Of course, if the Israelites, living under the cloud and the fire could be tempted to fall back into the ways of their Egyptian slavery, so we can be tempted to fall back into the way of our slavery to sin despite the Spirit’s presence in us. This is what Paul’s getting at in verses 15-17.
For you did not receive the spirit of slavery to fall back into fear, but you have received the Spirit of adoption as sons, by whom we cry, “Abba! Father!” The Spirit himself bears witness with our spirit that we are children of God, and if children, then heirs—heirs of God and fellow heirs with Christ, provided we suffer with him in order that we may also be glorified with him.

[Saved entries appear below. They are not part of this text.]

/-! Witnesses: a concrete state and operands that meet all the hypotheses of each statement together. A statement
with several clauses has one for each clause. -/

theorem witness_PatchedByteSurvivesReset : (1#4 : Nibble) ≠ 0#4 := by decide
theorem witness_InstructionByteFields : 3 < 4 ∧ (opcodeOf 0x80#8).getLsbD 3 = true := by decide
theorem witness_LowNibbleOfOperandlessOpcodesIsIgnored :
    ignoresLowNibble 0b0001#4 = true ∧ decode (packByte 0b0001#4 15#4) = .movAB := by decide
theorem witness_AdderLaws : 1 ≤ (15#4 : Nibble).toNat ∧ 1 ≤ (1#4 : Nibble).toNat := by decide
theorem witness_JncJumpsOnClearCarry : (small 0 0 false 0 0 0 0).carry = false ∧ (small 0 0 true 15 0 0 0).carry = true := by decide
theorem witness_UnassignedOpcodesOnlyAdvance : decode 0x8F#8 = .unassigned8 15#4 ∧ decode 0xA0#8 = .unassignedA 0#4 ∧
    decode 0xC5#8 = .unassignedC 5#4 ∧ decode 0xDF#8 = .unassignedD 15#4 := by decide
theorem witness_StepRunsTheFetchedInstruction :
    (small 0 0 false 15 0 0 0xFF).readMemory 15#4 = 0xFF#8 ∧ 0xFF#8 = encode (.jmpImm 15#4) := by decide
theorem witness_PlacedWordIsTheNextInstruction :
    CanonicalMemory State.reset ∧ decodeTableWord 8 0xE5 = some (.jncImm 5#4) := by
  unfold CanonicalMemory; decide
theorem witness_EveryAssignedInstructionIsTotal : unassignedOpcode (Instr.jncImm 0#4).opcode = false := by decide
theorem witness_StepNeverWritesInputPortOrMemory :
    step (small 0 0 false 0 0 6 0x20) = .next { small 6 0 false 1 0 6 0 with memory := [(0, 0x20#8)] } :=
  next_of_answers (by decide)
theorem witness_EachBehaviourWritesAtMostOneDestination :
    exec (.outImm 8#4) (small 0 0 true 3 0 0 0) = .next (small 0 0 false 4 8 0 0) ∧
      unassignedOpcode (Instr.outImm 8#4).opcode = false := ⟨next_of_answers (by decide), by decide⟩
theorem witness_FrameOfEveryInstruction_a :
    exec (.addAImm 1#4) (small 15 0 false 15 0 0 0) = .next (small 0 0 true 0 0 0 0) := next_of_answers (by decide)
theorem witness_FrameOfEveryInstruction_b :
    exec .inB (small 0 0 true 15 0 15 0) = .next (small 0 15 false 0 0 15 0) := next_of_answers (by decide)
theorem witness_FrameOfEveryInstruction_out :
    exec .outB (small 0 5 false 1 8 0 0) = .next (small 0 5 false 2 5 0 0) := next_of_answers (by decide)
theorem witness_FrameOfEveryInstruction_jump :
    exec (.jncImm 5#4) (small 0 0 true 15 0 0 0) = .next (small 0 0 false 0 0 0 0) := next_of_answers (by decide)
theorem witness_FrameOfEveryInstruction_unassigned :
    exec (.unassignedD 0#4) (small 15 0 true 0 0 7 0) = .next (small 15 0 true 1 0 7 0) := next_of_answers (by decide)
theorem witness_NonJumpStepsAdvanceByOne :
    FetchesAssigned (small 0 0 true 15 0 0 0x57) ∧ jumpOpcode (opcodeOf (small 0 0 true 15 0 0 0x57).fetch) = false ∧
    opcodeOf (small 0 0 true 15 0 0 0xE5).fetch = 0b1110#4 ∧ (small 0 0 true 15 0 0 0xE5).carry = true := by
  unfold FetchesAssigned; decide
theorem witness_JumpsSkipTheIncrement :
    (small 0 0 true 4 0 0 0xF4).fetch = packByte 0b1111#4 4#4 ∧
    ((small 0 0 false 0 0 0 0xE0).fetch = packByte 0b1110#4 0#4 ∧ (small 0 0 false 0 0 0 0xE0).carry = false) ∧
    ((small 0 0 true 15 0 0 0xEF).fetch = packByte 0b1110#4 15#4 ∧ (small 0 0 true 15 0 0 0xEF).carry = true) := by decide
theorem witness_CarryAfterEveryAssignedOpcode :
    step (small 9 0 false 0 0 0 0x07) = .next { small 0 0 true 1 0 0 0 with memory := [(0, 0x07#8)] } ∧
    FetchesAssigned (small 9 0 false 0 0 0 0x07) ∧
    unassignedOpcode (Instr.addAImm 7#4).opcode = false ∧ (Instr.addAImm 7#4).opcode ≠ 0b1110#4 := by
  refine ⟨next_of_answers (by decide), ?_⟩
  unfold FetchesAssigned
  decide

We’ve been delivered form sin’s bondage by Jesus, but in the midst of the wilderness, the life of the Spirit is usually an uphill battle. People are hostile. The world thinks the good news is foolish. And what we face in terms of hostility is nothing compared to what many of our brothers and sisters face. It’s nothing compared to what the Roman Christians reading Paul’s letter would face in just a few years. None of this should come as a surprise, though. Jesus promised opposition and persecution. He called his disciples to follow him by taking up their own crosses. It’s easy to forget all this. It doesn’t help when there are so many teachers and preachers out there proclaiming a false gospel of worldly blessing and of health and wealth. They preach about Jesus, but pull the mask off and their Jesus is really just Mammon or Caesar or Aphrodite underneath. And yet people listen and the way is hard—we forget that the way from Egypt to Canaan lies through the desert and is hard and full of stones—and we grumble against God. We start to think that he isn’t making good on his promises. We think about giving up. But, Paul writes, we’ve been delivered from slavery and have become God’s adopted sons and daughters and we have an inheritance ahead of us with Jesus our Lord.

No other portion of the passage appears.